TASK PROMPT — Check every line of the data below for "movRM". Copy each one that has it.

DATA —
-- ==== Sys2Proof/Decode.lean ====
section
/-! DEFINITION. The decode unit of 30_encoding.md: a total function from the bytes of an instruction to `Instr` (R85), its
length (R80, R88), and the encoder, written from the formats of R81. -/

namespace Sys2Proof

/-! ### Field codes (30_encoding.md R84, R87) -/

/-- The 3-bit register code of 10_state.md R22. UNVERIFIED, unsafe (log entry 21). -/
def Reg.code : Reg → BitVec 3
  | .b => 0b000#3
  | .c => 0b001#3
  | .d => 0b010#3
  | .e => 0b011#3
  | .h => 0b100#3
  | .l => 0b101#3
  | .m => 0b110#3
  | .a => 0b111#3

/-- The register of a 3-bit code (R22). -/
def Reg.ofCode (k : BitVec 3) : Reg :=
  if k = 0b000#3 then .b else if k = 0b001#3 then .c else if k = 0b010#3 then .d
  else if k = 0b011#3 then .e else if k = 0b100#3 then .h else if k = 0b101#3 then .l
  else if k = 0b110#3 then .m else .a

/-- The 2-bit code of a register pair, 10_state.md R24. -/
def RegPair.code : RegPair → BitVec 2
  | .bc => 0b00#2
  | .de => 0b01#2
  | .hl => 0b10#2
  | .sp => 0b11#2

/-- The register pair of a 2-bit code (R24). -/
def RegPair.ofCode (k : BitVec 2) : RegPair :=
  if k = 0b00#2 then .bc else if k = 0b01#2 then .de else if k = 0b10#2 then .hl else .sp

/-- The 2-bit code of a push and pop pair, 10_state.md R25. -/
def PushPair.code : PushPair → BitVec 2
  | .bc => 0b00#2
  | .de => 0b01#2
  | .hl => 0b10#2
  | .psw => 0b11#2

/-- The push and pop pair of a 2-bit code (R25). -/
def PushPair.ofCode (k : BitVec 2) : PushPair :=
  if k = 0b00#2 then .bc else if k = 0b01#2 then .de else if k = 0b10#2 then .hl else .psw

/-- The 3-bit condition code of 10_state.md R29. -/
def Cond.code : Cond → BitVec 3
  | .nz => 0b000#3
  | .z => 0b001#3
  | .nc => 0b010#3
  | .c => 0b011#3
  | .po => 0b100#3
  | .pe => 0b101#3
  | .p => 0b110#3
  | .m => 0b111#3

/-- The condition of a 3-bit code (R29). -/
def Cond.ofCode (k : BitVec 3) : Cond :=
  if k = 0b000#3 then .nz else if k = 0b001#3 then .z else if k = 0b010#3 then .nc
  else if k = 0b011#3 then .c else if k = 0b100#3 then .po else if k = 0b101#3 then .pe
  else if k = 0b110#3 then .p else .m

/-! ### Decoding one opcode byte and its operand bytes (30_encoding.md R85, R94) -/

/-- The MOV block without HLT: class 2 of R85, split into the rows of R110 to R112. -/
def decodeMov (dst src : Reg) : Instr :=
  if src = .m then .movRM dst else if dst = .m then .movMR src else .movRR dst src

/-- The ALU register block: class 3 of R85, operation field of R87. -/
def decodeAluReg (ooo : BitVec 3) (src : Reg) : Instr :=
  if ooo = 0b000#3 then .add src else if ooo = 0b001#3 then .adc src
  else if ooo = 0b010#3 then .sub src else if ooo = 0b011#3 then .sbb src
  else if ooo = 0b100#3 then .ana src else if ooo = 0b101#3 then .xra src
  else if ooo = 0b110#3 then .ora src else .cmp src

/-- The ALU immediate forms `11ooo110` (R87). -/
def decodeAluImm (ooo : BitVec 3) (d8 : Byte) : Instr :=
  if ooo = 0b000#3 then .adi d8 else if ooo = 0b001#3 then .aci d8
  else if ooo = 0b010#3 then .sui d8 else if ooo = 0b011#3 then .sbi d8
  else if ooo = 0b100#3 then .ani d8 else if ooo = 0b101#3 then .xri d8
  else if ooo = 0b110#3 then .ori d8 else .cpi d8

/-- The conditional jump of a condition (43_branch.md R212 to R219). -/
def decodeJcc (cnd : Cond) (addr : Word) : Instr :=
  match cnd with
  | .nz => .jnz addr
  | .z => .jz addr
  | .nc => .jnc addr
  | .c => .jc addr
  | .po => .jpo addr
  | .pe => .jpe addr
  | .p => .jp addr
  | .m => .jm addr

/-- The conditional call of a condition (43_branch.md R222 to R229). -/
def decodeCcc (cnd : Cond) (addr : Word) : Instr :=
  match cnd with
  | .nz => .cnz addr
  | .z => .cz addr
  | .nc => .cnc addr
  | .c => .cc addr
  | .po => .cpo addr
  | .pe => .cpe addr
  | .p => .cp addr
  | .m => .cm addr

/-- The conditional return of a condition (43_branch.md R232 to R239). -/
def decodeRcc (cnd : Cond) : Instr :=
  match cnd with
  | .nz => .rnz
  | .z => .rz
  | .nc => .rnc
  | .c => .rc
  | .po => .rpo
  | .pe => .rpe
  | .p => .rp
  | .m => .rm

/-- MVI: register or memory form (40_data_transfer.md R113, R114). -/
def decodeMvi (dst : Reg) (d8 : Byte) : Instr :=
  if dst = .m then .mviM d8 else .mviR dst d8

/-- PUSH: pair or PSW (44_stack_io_control.md R260, R261). -/
def decodePush (p : PushPair) : Instr :=
  if p = .psw then .pushPsw else .push p

/-- POP: pair or PSW (44_stack_io_control.md R262, R263). -/
def decodePop (p : PushPair) : Instr :=
  if p = .psw then .popPsw else .pop p

/-- NOP of class 1 and class 6 of R85, its seven undocumented duplicates (R89), by their bits 5-3. -/
def decodeNopDup (k : BitVec 3) : Instr :=
  if k = 0b000#3 then .nop else if k = 0b001#3 then .nop08 else if k = 0b010#3 then .nop10
  else if k = 0b011#3 then .nop18 else if k = 0b100#3 then .nop20 else if k = 0b101#3 then .nop28
  else if k = 0b110#3 then .nop30 else .nop38

/-- Class 5 of R85, the opcode values listed one by one in R86 and R88, and, last, the five bytes that no class covers
(R90). Their values are UNVERIFIED, unsafe (log entry 23). -/
def decodeListed (op d8 : Byte) (addr : Word) : Instr :=
  if op = 0x07#8 then .rlc else if op = 0x0F#8 then .rrc
  else if op = 0x17#8 then .ral else if op = 0x1F#8 then .rar
  else if op = 0x27#8 then .daa else if op = 0x2F#8 then .cma
  else if op = 0x37#8 then .stc else if op = 0x3F#8 then .cmc
  else if op = 0x02#8 then .stax .bc else if op = 0x12#8 then .stax .de
  else if op = 0x0A#8 then .ldax .bc else if op = 0x1A#8 then .ldax .de
  else if op = 0x22#8 then .shld addr else if op = 0x2A#8 then .lhld addr
  else if op = 0x32#8 then .sta addr else if op = 0x3A#8 then .lda addr
  else if op = 0xC3#8 then .jmp addr else if op = 0xCD#8 then .call addr
  else if op = 0xC9#8 then .ret else if op = 0xE9#8 then .pchl
  else if op = 0xD3#8 then .outPort d8 else if op = 0xDB#8 then .inPort d8
  else if op = 0xE3#8 then .xthl else if op = 0xEB#8 then .xchg
  else if op = 0xF3#8 then .di else if op = 0xFB#8 then .ei
  else if op = 0xF9#8 then .sphl
  else if op = 0xCB#8 then .illegalCB else if op = 0xD9#8 then .illegalD9
  else if op = 0xDD#8 then .illegalDD else if op = 0xED#8 then .illegalED
  else .illegalFD

/-- Decode (R85): the instruction of an opcode byte and the two bytes after it. The bytes an instruction does not have are
ignored. The classes are tested by the ranges and masks of R85. -/
def decodeOp (op b2 b3 : Byte) : Instr :=
  let ddd := op.extractLsb' 3 3
  let sss := op.extractLsb' 0 3
  let pp := op.extractLsb' 4 2
  let d16 := mkWord b3 b2
  if op &&& 0xC7#8 = 0x00#8 then decodeNopDup ddd
  else if op = 0x76#8 then .hlt
  else if op &&& 0xC0#8 = 0x40#8 then decodeMov (Reg.ofCode ddd) (Reg.ofCode sss)
  else if op &&& 0xC0#8 = 0x80#8 then decodeAluReg ddd (Reg.ofCode sss)
  else if op &&& 0xC7#8 = 0x06#8 then decodeMvi (Reg.ofCode ddd) b2
  else if op &&& 0xC7#8 = 0x04#8 then .inr (Reg.ofCode ddd)
  else if op &&& 0xC7#8 = 0x05#8 then .dcr (Reg.ofCode ddd)
  else if op &&& 0xCF#8 = 0x01#8 then .lxi (RegPair.ofCode pp) d16
  else if op &&& 0xCF#8 = 0x09#8 then .dad (RegPair.ofCode pp)
  else if op &&& 0xCF#8 = 0x03#8 then .inx (RegPair.ofCode pp)
  else if op &&& 0xCF#8 = 0x0B#8 then .dcx (RegPair.ofCode pp)
  else if op &&& 0xCF#8 = 0xC5#8 then decodePush (PushPair.ofCode pp)
  else if op &&& 0xCF#8 = 0xC1#8 then decodePop (PushPair.ofCode pp)
  else if op &&& 0xC7#8 = 0xC2#8 then decodeJcc (Cond.ofCode ddd) d16
  else if op &&& 0xC7#8 = 0xC4#8 then decodeCcc (Cond.ofCode ddd) d16
  else if op &&& 0xC7#8 = 0xC0#8 then decodeRcc (Cond.ofCode ddd)
  else if op &&& 0xC7#8 = 0xC7#8 then .rst ddd
  else if op &&& 0xC7#8 = 0xC6#8 then decodeAluImm ddd b2
  else decodeListed op b2 d16

/-! ### Lengths (30_encoding.md R80, R88) -/

/-- The number of bytes of the instruction whose opcode byte is `op` (R88). -/
def lengthOf (op : Byte) : Nat :=
  if op &&& 0xCF#8 = 0x01#8 then 3                        -- LXI
  else if op &&& 0xC7#8 = 0xC2#8 then 3                   -- Jcc
  else if op &&& 0xC7#8 = 0xC4#8 then 3                   -- Ccc
  else if op = 0xC3#8 ∨ op = 0xCD#8 then 3                -- JMP, CALL
  else if op &&& 0xE7#8 = 0x22#8 then 3                   -- SHLD, LHLD, STA, LDA
  else if op &&& 0xC7#8 = 0x06#8 then 2                   -- MVI
  else if op &&& 0xC7#8 = 0xC6#8 then 2                   -- ALU immediates
  else if op = 0xD3#8 ∨ op = 0xDB#8 then 2                -- OUT, IN
  else 1

/-- Why a list of bytes is no instruction: there is none, or its operand bytes are missing. In the machine neither occurs,
because memory holds a byte at every address (20_memory.md R51). -/
inductive DecodeError where
  | noBytes
  | truncated (op : Byte)
  deriving DecidableEq, Repr

/-- Decode a list of bytes: the instruction at its head and the bytes after it. Total on any list. -/
def decode (bytes : List Byte) : Except DecodeError (Instr × List Byte) :=
  match bytes with
  | [] => .error .noBytes
  | op :: rest =>
    if lengthOf op = 1 then .ok (decodeOp op 0x00#8 0x00#8, rest)
    else if lengthOf op = 2 then
      match rest with
      | b2 :: rest => .ok (decodeOp op b2 0x00#8, rest)
      | [] => .error (.truncated op)
    else
      match rest with
      | b2 :: b3 :: rest => .ok (decodeOp op b2 b3, rest)
      | _ => .error (.truncated op)

/-! ### The encoder (30_encoding.md R81, R84, R88) -/

/-- Format `MOV`: `0 1 d d d s s s` (R81). -/
def opMov (dst src : Reg) : Byte := 0b01#2 ++ dst.code ++ src.code

/-- Format `ALUR`: `1 0 o o o s s s` (R81). -/
def opAluReg (ooo : BitVec 3) (src : Reg) : Byte := 0b10#2 ++ ooo ++ src.code

/-- Formats `REGD` and `REGD_I8`: `0 0 d d d x x x` (R81). -/
def opRegD (dst : Reg) (low : BitVec 3) : Byte := 0b00#2 ++ dst.code ++ low

/-- Formats `RP` and `RP_I16`: `0 0 p p x x x x` (R81). -/
def opPair (p : RegPair) (low : BitVec 4) : Byte := 0b00#2 ++ p.code ++ low

/-- Format `RPS`: `1 1 p p 0 x 0 1` (R81). -/
def opPushPair (p : PushPair) (low : BitVec 4) : Byte := 0b11#2 ++ p.code ++ low

/-- Formats `CC1` and `CC_A16`: `1 1 c c c x x 0` (R81). -/
def opCond (cnd : Cond) (low : BitVec 3) : Byte := 0b11#2 ++ cnd.code ++ low

/-- A three-byte instruction: the low byte of the operand is byte 2, the high byte is byte 3 (R80, R94). -/
def withWord (op : Byte) (v : Word) : List Byte := [op, loByte v, hiByte v]

/-- The bytes of an instruction, by its format and opcode value of R81 and R88. -/
def encode : Instr → List Byte
  | .nop => [0x00#8]
  | .nop08 => [0x08#8]
  | .nop10 => [0x10#8]
  | .nop18 => [0x18#8]
  | .nop20 => [0x20#8]
  | .nop28 => [0x28#8]
  | .nop30 => [0x30#8]
  | .nop38 => [0x38#8]
  | .hlt => [0x76#8]
  | .movRR dst src => [opMov dst src]
  | .movRM dst => [opMov dst .m]
  | .movMR src => [opMov .m src]
  | .mviR dst d8 => [opRegD dst 0b110#3, d8]
  | .mviM d8 => [0x36#8, d8]
  | .lxi p d16 => withWord (opPair p 0b0001#4) d16
  | .lda addr => withWord 0x3A#8 addr
  | .sta addr => withWord 0x32#8 addr
  | .lhld addr => withWord 0x2A#8 addr
  | .shld addr => withWord 0x22#8 addr
  | .ldax p => [opPair p 0b1010#4]
  | .stax p => [opPair p 0b0010#4]
  | .xchg => [0xEB#8]
  | .add src => [opAluReg 0b000#3 src]
  | .adc src => [opAluReg 0b001#3 src]
  | .sub src => [opAluReg 0b010#3 src]
  | .sbb src => [opAluReg 0b011#3 src]
  | .ana src => [opAluReg 0b100#3 src]
  | .xra src => [opAluReg 0b101#3 src]
  | .ora src => [opAluReg 0b110#3 src]
  | .cmp src => [opAluReg 0b111#3 src]
  | .adi d8 => [0xC6#8, d8]
  | .aci d8 => [0xCE#8, d8]
  | .sui d8 => [0xD6#8, d8]
  | .sbi d8 => [0xDE#8, d8]
  | .ani d8 => [0xE6#8, d8]
  | .xri d8 => [0xEE#8, d8]
  | .ori d8 => [0xF6#8, d8]
  | .cpi d8 => [0xFE#8, d8]
  | .inr dst => [opRegD dst 0b100#3]
  | .dcr dst => [opRegD dst 0b101#3]
  | .inx p => [opPair p 0b0011#4]
  | .dcx p => [opPair p 0b1011#4]
  | .dad p => [opPair p 0b1001#4]
  | .daa => [0x27#8]
  | .rlc => [0x07#8]
  | .rrc => [0x0F#8]
  | .ral => [0x17#8]
  | .rar => [0x1F#8]
  | .cma => [0x2F#8]
  | .stc => [0x37#8]
  | .cmc => [0x3F#8]
  | .jmp addr => withWord 0xC3#8 addr
  | .jnz addr => withWord (opCond .nz 0b010#3) addr
  | .jz addr => withWord (opCond .z 0b010#3) addr
  | .jnc addr => withWord (opCond .nc 0b010#3) addr
  | .jc addr => withWord (opCond .c 0b010#3) addr
  | .jpo addr => withWord (opCond .po 0b010#3) addr
  | .jpe addr => withWord (opCond .pe 0b010#3) addr
  | .jp addr => withWord (opCond .p 0b010#3) addr
  | .jm addr => withWord (opCond .m 0b010#3) addr
  | .pchl => [0xE9#8]
  | .call addr => withWord 0xCD#8 addr
  | .cnz addr => withWord (opCond .nz 0b100#3) addr
  | .cz addr => withWord (opCond .z 0b100#3) addr
  | .cnc addr => withWord (opCond .nc 0b100#3) addr
  | .cc addr => withWord (opCond .c 0b100#3) addr
  | .cpo addr => withWord (opCond .po 0b100#3) addr
  | .cpe addr => withWord (opCond .pe 0b100#3) addr
  | .cp addr => withWord (opCond .p 0b100#3) addr
  | .cm addr => withWord (opCond .m 0b100#3) addr
  | .ret => [0xC9#8]
  | .rnz => [opCond .nz 0b000#3]
  | .rz => [opCond .z 0b000#3]
  | .rnc => [opCond .nc 0b000#3]
  | .rc => [opCond .c 0b000#3]
  | .rpo => [opCond .po 0b000#3]
  | .rpe => [opCond .pe 0b000#3]
  | .rp => [opCond .p 0b000#3]
  | .rm => [opCond .m 0b000#3]
  | .rst n => [0b11#2 ++ n ++ 0b111#3]
  | .push p => [opPushPair p 0b0101#4]
  | .pushPsw => [0xF5#8]
  | .pop p => [opPushPair p 0b0001#4]
  | .popPsw => [0xF1#8]
  | .xthl => [0xE3#8]
  | .sphl => [0xF9#8]
  | .inPort port => [0xDB#8, port]
  | .outPort port => [0xD3#8, port]
  | .ei => [0xFB#8]
  | .di => [0xF3#8]
  | .illegalCB => [0xCB#8]
  | .illegalD9 => [0xD9#8]
  | .illegalDD => [0xDD#8]
  | .illegalED => [0xED#8]
  | .illegalFD => [0xFD#8]

/-! ### The opcode table's words -/

/-- The bytes of a table word: bit 0 is the least significant bit of the first byte, every bit above `nbits` is zero, and
the list is as long as the longest instruction. -/
def tableBytes (nbits w : Nat) : List Byte :=
  let v := w % 2 ^ nbits
  [BitVec.ofNat 8 v, BitVec.ofNat 8 (v / 256), BitVec.ofNat 8 (v / 65536)]

/-- What the decoder reads from a table word. -/
def decodeTableWord (nbits w : Nat) : Option Instr :=
  match decode (tableBytes nbits w) with
  | .ok (i, _) => some i
  | .error _ => none

end Sys2Proof
end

OUTPUT —
  if src = .m then .movRM dst else if dst = .m then .movMR src else .movRR dst src
  | .movRM dst => [opMov dst .m]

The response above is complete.